--- THE DATA Enclosed Below ---

-- ==== Sys2Proof/Machine/Fault.lean ====
section
/-!
DEFINITION. How a context faults, traps and is sampled (R112, R113, R362, R363, R366).
-/

namespace Sys2Proof.Machine

/-! ### Fault causes (R363) -/

def causeEvent : Nat := 1
def causeWatchdog : Nat := 2
def causeHang : Nat := 3
def causeVictim : Nat := 4
def causeTrip : Nat := 5
def causeFence : Nat := 6

/-! ### Bank groups (R101, R200) -/

/-- The bank group of an SRAM address. -/
def groupOf (a : Nat) : Nat := bits a 17 16

/-- A switchable group of a cluster; group 0 is always ON. -/
def State.bank (s : State) (cid g : Nat) : Bank :=
  if g = 1 then (s.cluster cid).g1 else if g = 2 then (s.cluster cid).g2 else {}

def State.setBank (s : State) (cid g : Nat) (b : Bank) : State :=
  let x := s.cluster cid
  if g = 1 then s.setCluster cid { x with g1 := b } else if g = 2 then s.setCluster cid { x with g2 := b } else s

/-- Whether a group serves accesses: ON, or GOING_OFF, whose queued accesses complete (R201, R202). -/
def Bank.serves (b : Bank) : Bool :=
  match b.st with
  | .on => true
  | .goingOff => true
  | .off => false
  | .goingOn => false

/-! ### Samples (R366) -/

/-- The bytes that a sample takes from a tile: an OFF group reads 0xFF; 1,024 bytes with zeros beyond LEN. -/
def State.tileSample (s : State) (t off len : Nat) : List Byte :=
  (List.range 1024).map (fun i =>
    if len ≤ i then 0
    else
      match (s.bank (cidOfTile t) (groupOf (off + i))).st with
      | .off => 0xFF
      | .on => s.sramByte t (off + i)
      | .goingOff => s.sramByte t (off + i)
      | .goingOn => s.sramByte t (off + i))

/-- The tiles of a context on a die. -/
def Ctx.tidsOn (x : Ctx) (d : Nat) : List Nat := x.tids.filter (fun t => dieOfTile t = d)

/-- A die's dump region: its PA. -/
def DieRst.dumpPa (x : DieRst) : Nat := bits x.dumpBase.toNat 47 21 * 2 ^ 21
def DieRst.dumpEn (x : DieRst) : Bool := x.dumpBase.getLsbD 0
def DieRst.dumpV (x : DieRst) : Bool := x.dumpInfo.getLsbD 63

/-- RST_DUMPINFO of a sample, with ERR as it stands. -/
def dumpInfoOf (cxh : BitVec 16) (len off : Nat) (auto err : Bool) : W64 :=
  BitVec.ofNat 64 (cxh.toNat + at_ 16 (len / 32 - 1) + at_ 21 off + at_ 39 (b1 auto) + at_ 40 (b1 err) + at_ 63 1)

/-- Whether a die's dump region passes R179 and R36. -/
def State.dumpOk (s : State) (d : Nat) : Bool :=
  paRangeOk s.layout (partOfDie s.layout d) (s.die d).rst.dumpPa (2 ^ 21)

/-- A sample of a context's tiles of one die. A region that fails sets ERR, and nothing else changes (log
entry 60); ERR stays until it is cleared. -/
def State.sampleDie (s : State) (c : CtxRef) (d off len : Nat) (auto : Bool) : State :=
  let x := s.die d
  let ok := s.dumpOk d
  if ok then
    let s1 := forAll ((s.ctx c).tidsOn d) (fun s t =>
      s.paWrite (partOfDie s.layout d) (x.rst.dumpPa + 1024 * (t % 2048)) (s.tileSample t off len)) s
    let info := dumpInfoOf (s.cxh c) len off auto (x.rst.dumpInfo.getLsbD 40)
    (s1.setDie d { x with rst := { x.rst with dumpInfo := info, dumpSsn := (s.ctx c).run.ssn } }).hwSet (bar0Bit d 0xB0208 63)
  else (s.setDie d { x with rst := { x.rst with dumpInfo := putBit x.rst.dumpInfo 40 true } }).hwSet (bar0Bit d 0xB0208 40)

/-- The samples that the dies of a context take by themselves at a fault. -/
def State.autoSample (s : State) (c : CtxRef) : State :=
  forAll (s.ctx c).dies (fun s d =>
    let x := (s.die d).rst
    let k := (sget 0 x.sample c.slot).toNat
    if bit k 0 && x.dumpEn && !x.dumpV && s.hbmOn then s.sampleDie c d (bits k 23 6) (32 * (bits k 5 1 + 1)) true else s) s

/-! ### Faults (R362, R363) -/

/-- Whether a context's engines go on: it runs, is halted at a boundary, or is done (R362). -/
def Ctx.live (x : Ctx) : Bool := x.st = .running || x.st = .halted || x.st = .done

/-- RST_CTXSTAT of a fault. -/
def ctxStatOf (cause src : Nat) (ssn : W32) : W64 := BitVec.ofNat 64 (cause + at_ 3 src + at_ 32 ssn.toNat)

/-- RST_FAULT of a fault. -/
def rstFaultOf (cxh : BitVec 16) (cause src : Nat) : W64 :=
  BitVec.ofNat 64 (cxh.toNat + at_ 16 src + at_ 25 cause + at_ 63 1)

/-- Whether a fault takes RST_FAULT: the first since V was cleared; of those in one control cycle, a HANG,
then the lowest slot. -/
def DieRst.takesFault (x : DieRst) (now : W64) (cause slot : Nat) : Bool :=
  let old := x.fault.toNat
  let oldHang : Bool := bits old 27 25 = causeHang
  let newHang : Bool := cause = causeHang
  !bit old 63 || (x.faultHt = now && ((newHang && !oldHang) || (newHang = oldHang && slot < bits old 13 11)))

/-- The record of a fault on one die: RST_CTXSTAT has the event for cause EVENT alone, RST_FAULT the event of
the fault (R363, R389). -/
def State.faultDie (s : State) (c : CtxRef) (cause src : Nat) (d : Nat) : State :=
  let x := s.die d
  let r := { x.rst with ctxStat := sput x.rst.ctxStat c.slot (ctxStatOf cause (if cause = causeEvent then src else 0) (s.ctx c).run.ssn) }
  let a := bar0Bit d 0xB0100 63
  if x.rst.takesFault s.ht.now cause c.slot then
    (s.setDie d { x with rst := { r with fault := rstFaultOf (s.cxh c) cause src, faultHt := s.ht.now } }).hwSet a
  else
    let s := s.setDie d { x with rst := r }
    if { x.rst with fault := (s.newRec a).getD 0, faultHt := s.ht.now }.takesFault s.ht.now cause c.slot then
      s.hwRec a (rstFaultOf (s.cxh c) cause src)
    else s

/-- The ports that a context holds. -/
def State.portsOf (s : State) (c : CtxRef) : List Nat := (List.range 16).filter (fun p => (s.port p).xch.owner = some c)

/-- A port whose slots stop and whose armed channels fault (R275, R362). -/
def stopXch (x : PortXch) : PortXch :=
  { x with slots := [],
           chans := x.chans.map (fun e => (e.1, { e.2 with st := (match e.2.st with
             | .armed => ChSt.fault | .wait => .fault | .idle => .idle | .done => .done | .fault => .fault) })) }

/-- The jobs of a cluster stop at the next Clover cycle (R362). -/
def State.stopJobs (s : State) (cid : Nat) : State :=
  let x := s.cluster cid
  if x.eng.isEmpty then s else s.setCluster cid { x with stopAt := some (x.cyc + 1) }

/-- A context faults (R362): its state, the records of its dies, the stop of its ports, the reply of a waiting
HALT, CTX_FAULTED, ATTN.FAULT, and the samples. A context that is not in use or has faulted is not changed. -/
def State.faultCtx (s : State) (c : CtxRef) (cause src : Nat) : State :=
  let x := s.ctx c
  match x.st with
  | .free => s
  | .tearing => s
  | .faulted => s
  | _ =>
    let s : State := { s.setCtx c { x with st := .faulted, run := { x.run with haltBy := [], faultAt := some (s.now, s.free) } } with free := s.free + 1 }
    let s := forAll (diesOf s.layout c.part) (fun s d => s.faultDie c cause src d) s
    let s := forAll x.cids State.stopJobs s
    let s := forAll (s.portsOf c) (fun s p => s.setPort p { s.port p with xch := stopXch (s.port p).xch }) s
    let s := forAll x.run.haltBy (fun s r => s.replyCode r codeFaulted) s
    let s := s.raise (servingDie s.layout c.part) evCtxFaulted (s.infoCtx c 0)
    s.autoSample c

/-- A fault by an event of the context (cause EVENT). -/
def State.faultEvent (s : State) (c : CtxRef) (src : Nat) : State := s.faultCtx c causeEvent src

/-! ### Traps (R112, R113) -/

/-- DETAIL of a trap (R349). -/
def trapDetail (pc : W64) (sram unit slot : Nat) : W64 :=
  BitVec.ofNat 64 (bits pc.toNat 17 0 + at_ 18 (sram % 2 ^ 18) + at_ 36 (unit % 16) + at_ 40 (slot % 16))

/-- A trap of a thread with the DETAIL of its event, and what it names beyond its record's words: TRAPPED, the
tile's trap record, the event on the tile's die, and the context's fault. Of a target address out of range,
TRAP_PC and DETAIL hold its low 18 bits (DESIGN CHOICE, log entry 60). -/
def State.trapNamed (s : State) (c : CtxRef) (t n src : Nat) (detail : W64) (names : List Nat) : State :=
  let x := s.tile t
  let h := x.thread n
  let y := { x with thr := sput x.thr n { h with st := .trapped, wait := .none } }
  let y := if x.trapV then y else { y with trapPc := BitVec.ofNat 18 h.pc.toNat, trapThr := BitVec.ofNat 3 n, trapV := true }
  let s := s.setTile t y
  let s := s.raise (dieOfTile t) src { s.infoThr c t n detail with names := names }
  s.faultEvent c src

/-- A trap that names no more than its record's words. -/
def State.trapWith (s : State) (c : CtxRef) (t n src : Nat) (detail : W64) : State := s.trapNamed c t n src detail []

/-- A trap whose DETAIL names the PC, an SRAM address, a unit and a slot (R112, R349). -/
def State.trap (s : State) (c : CtxRef) (t n src : Nat) (sram unit slot : Nat) : State :=
  s.trapWith c t n src (trapDetail (s.thread t n).pc sram unit slot)

/-- BANK_OFF of an access that no thread makes (R202): it names the CXH, the tile and the address, and the
context faults. -/
def State.bankOff (s : State) (c : CtxRef) (t a unit : Nat) : State :=
  (s.raise (dieOfTile t) evBankOff { s.infoCtx c (trapDetail 0 a unit 0) with tid := BitVec.ofNat 13 t }).faultEvent c evBankOff

end Sys2Proof.Machine
end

--- End of Enclosed THE DATA ---

■ **WHAT THE TASK REQUIRES**: Transcribe the records above from the line holding "words: TRAPPED, the" down to the line holding "(R112, R349). -/", inclusive, without adding anything.

■ **RESULT OF THIS TASK**:
/-- A trap of a thread with the DETAIL of its event, and what it names beyond its record's words: TRAPPED, the
tile's trap record, the event on the tile's die, and the context's fault. Of a target address out of range,
TRAP_PC and DETAIL hold its low 18 bits (DESIGN CHOICE, log entry 60). -/
def State.trapNamed (s : State) (c : CtxRef) (t n src : Nat) (detail : W64) (names : List Nat) : State :=
  let x := s.tile t
  let h := x.thread n
  let y := { x with thr := sput x.thr n { h with st := .trapped, wait := .none } }
  let y := if x.trapV then y else { y with trapPc := BitVec.ofNat 18 h.pc.toNat, trapThr := BitVec.ofNat 3 n, trapV := true }
  let s := s.setTile t y
  let s := s.raise (dieOfTile t) src { s.infoThr c t n detail with names := names }
  s.faultEvent c src

/-- A trap that names no more than its record's words. -/
def State.trapWith (s : State) (c : CtxRef) (t n src : Nat) (detail : W64) : State := s.trapNamed c t n src detail []

/-- A trap whose DETAIL names the PC, an SRAM address, a unit and a slot (R112, R349). -/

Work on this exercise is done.